*** Supplied material ***

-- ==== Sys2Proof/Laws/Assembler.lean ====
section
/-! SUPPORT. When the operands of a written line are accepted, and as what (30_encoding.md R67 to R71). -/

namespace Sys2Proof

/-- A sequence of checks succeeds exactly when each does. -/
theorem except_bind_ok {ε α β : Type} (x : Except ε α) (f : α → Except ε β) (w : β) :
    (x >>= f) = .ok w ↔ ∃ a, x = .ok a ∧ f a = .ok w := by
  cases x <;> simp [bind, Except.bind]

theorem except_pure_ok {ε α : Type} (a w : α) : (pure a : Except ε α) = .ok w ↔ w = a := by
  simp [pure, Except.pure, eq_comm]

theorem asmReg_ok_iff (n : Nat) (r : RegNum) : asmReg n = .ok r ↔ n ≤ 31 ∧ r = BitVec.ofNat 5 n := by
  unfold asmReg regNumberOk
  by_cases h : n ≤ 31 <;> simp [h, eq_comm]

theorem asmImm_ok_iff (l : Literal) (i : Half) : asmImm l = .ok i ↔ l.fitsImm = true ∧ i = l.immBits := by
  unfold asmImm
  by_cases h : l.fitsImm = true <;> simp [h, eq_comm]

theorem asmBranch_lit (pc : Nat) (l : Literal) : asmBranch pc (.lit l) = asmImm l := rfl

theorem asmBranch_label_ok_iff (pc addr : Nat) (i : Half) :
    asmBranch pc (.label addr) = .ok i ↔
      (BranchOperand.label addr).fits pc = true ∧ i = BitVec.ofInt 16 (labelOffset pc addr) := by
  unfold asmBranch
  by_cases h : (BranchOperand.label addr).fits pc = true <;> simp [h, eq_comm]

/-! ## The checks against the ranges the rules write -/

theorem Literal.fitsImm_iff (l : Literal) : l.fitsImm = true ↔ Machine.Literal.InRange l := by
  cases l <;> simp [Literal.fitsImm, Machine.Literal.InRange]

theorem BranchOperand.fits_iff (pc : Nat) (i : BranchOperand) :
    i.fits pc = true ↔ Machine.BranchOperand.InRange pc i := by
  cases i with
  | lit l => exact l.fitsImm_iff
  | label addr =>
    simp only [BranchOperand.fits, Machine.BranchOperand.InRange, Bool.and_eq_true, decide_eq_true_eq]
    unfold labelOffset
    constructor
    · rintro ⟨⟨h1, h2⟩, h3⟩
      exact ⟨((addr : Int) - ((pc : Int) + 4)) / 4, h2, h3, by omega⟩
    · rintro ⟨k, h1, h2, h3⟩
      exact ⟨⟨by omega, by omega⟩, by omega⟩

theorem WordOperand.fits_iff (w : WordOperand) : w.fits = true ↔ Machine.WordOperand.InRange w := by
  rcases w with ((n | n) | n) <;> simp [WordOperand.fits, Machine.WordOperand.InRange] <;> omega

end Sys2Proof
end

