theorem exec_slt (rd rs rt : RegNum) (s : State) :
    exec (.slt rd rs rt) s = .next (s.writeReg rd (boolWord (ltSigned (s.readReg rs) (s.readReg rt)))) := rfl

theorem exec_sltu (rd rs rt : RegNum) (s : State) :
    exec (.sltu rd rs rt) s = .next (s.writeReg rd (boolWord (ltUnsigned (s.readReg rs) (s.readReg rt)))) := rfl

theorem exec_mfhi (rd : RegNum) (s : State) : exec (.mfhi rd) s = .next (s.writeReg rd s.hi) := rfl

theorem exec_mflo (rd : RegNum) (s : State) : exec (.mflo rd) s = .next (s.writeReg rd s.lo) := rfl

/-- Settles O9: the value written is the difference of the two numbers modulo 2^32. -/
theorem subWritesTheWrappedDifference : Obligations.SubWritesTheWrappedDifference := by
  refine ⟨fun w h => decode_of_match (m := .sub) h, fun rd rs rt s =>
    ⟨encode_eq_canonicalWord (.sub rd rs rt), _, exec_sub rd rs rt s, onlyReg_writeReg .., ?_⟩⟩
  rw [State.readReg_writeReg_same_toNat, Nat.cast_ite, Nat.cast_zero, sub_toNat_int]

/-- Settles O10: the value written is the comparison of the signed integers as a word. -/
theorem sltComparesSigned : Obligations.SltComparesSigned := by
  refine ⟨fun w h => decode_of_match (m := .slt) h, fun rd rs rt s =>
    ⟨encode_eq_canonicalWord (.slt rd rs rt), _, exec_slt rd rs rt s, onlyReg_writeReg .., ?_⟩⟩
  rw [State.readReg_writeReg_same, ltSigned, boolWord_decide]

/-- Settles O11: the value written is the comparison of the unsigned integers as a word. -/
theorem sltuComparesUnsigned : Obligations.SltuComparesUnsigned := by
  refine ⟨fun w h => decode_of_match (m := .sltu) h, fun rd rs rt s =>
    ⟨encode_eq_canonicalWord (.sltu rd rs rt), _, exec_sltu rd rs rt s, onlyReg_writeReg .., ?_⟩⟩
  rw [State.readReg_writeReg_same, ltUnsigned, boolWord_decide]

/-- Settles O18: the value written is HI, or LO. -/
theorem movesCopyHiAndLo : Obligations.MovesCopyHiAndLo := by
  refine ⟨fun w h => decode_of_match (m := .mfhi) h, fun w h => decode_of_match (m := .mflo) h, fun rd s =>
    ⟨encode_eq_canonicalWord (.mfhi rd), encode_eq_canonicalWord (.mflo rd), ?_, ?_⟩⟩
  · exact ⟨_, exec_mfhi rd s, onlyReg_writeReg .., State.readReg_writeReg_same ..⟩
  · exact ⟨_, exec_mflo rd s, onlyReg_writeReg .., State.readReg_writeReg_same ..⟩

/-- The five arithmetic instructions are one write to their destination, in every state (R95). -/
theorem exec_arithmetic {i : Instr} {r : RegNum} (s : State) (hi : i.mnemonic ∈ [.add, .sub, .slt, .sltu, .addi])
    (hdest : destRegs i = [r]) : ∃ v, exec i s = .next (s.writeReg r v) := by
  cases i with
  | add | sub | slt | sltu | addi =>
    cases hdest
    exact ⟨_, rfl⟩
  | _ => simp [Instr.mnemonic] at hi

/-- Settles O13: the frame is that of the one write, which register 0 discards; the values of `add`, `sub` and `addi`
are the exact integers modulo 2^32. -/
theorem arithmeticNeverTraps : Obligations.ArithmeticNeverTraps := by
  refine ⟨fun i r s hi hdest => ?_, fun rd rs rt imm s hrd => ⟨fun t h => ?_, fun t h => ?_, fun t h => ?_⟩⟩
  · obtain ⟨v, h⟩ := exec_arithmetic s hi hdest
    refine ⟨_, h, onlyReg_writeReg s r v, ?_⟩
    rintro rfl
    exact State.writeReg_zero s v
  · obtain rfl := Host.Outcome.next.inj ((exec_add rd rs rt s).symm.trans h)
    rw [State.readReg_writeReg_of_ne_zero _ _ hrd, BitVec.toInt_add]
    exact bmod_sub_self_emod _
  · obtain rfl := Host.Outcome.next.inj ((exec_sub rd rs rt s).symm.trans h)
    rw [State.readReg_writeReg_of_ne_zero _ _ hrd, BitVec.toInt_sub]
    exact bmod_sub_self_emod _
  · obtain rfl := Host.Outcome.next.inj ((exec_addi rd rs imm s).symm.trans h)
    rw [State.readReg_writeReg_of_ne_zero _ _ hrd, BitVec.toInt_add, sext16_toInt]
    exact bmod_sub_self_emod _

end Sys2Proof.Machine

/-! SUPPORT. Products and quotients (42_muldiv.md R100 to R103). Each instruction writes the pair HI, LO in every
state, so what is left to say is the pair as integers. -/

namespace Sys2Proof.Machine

*** End of Supplied material ***

Please print exactly what appears from the first line of the data through the line with "(x : Except", including both of those lines and nothing past them.

-- ==== Sys2Proof/Laws/Assembler.lean ====
section
/-! SUPPORT. When the operands of a written line are accepted, and as what (30_encoding.md R67 to R71). -/

namespace Sys2Proof

/-- A sequence of checks succeeds exactly when each does. -/
theorem except_bind_ok {ε α β : Type} (x : Except ε α) (f : α → Except ε β) (w : β) :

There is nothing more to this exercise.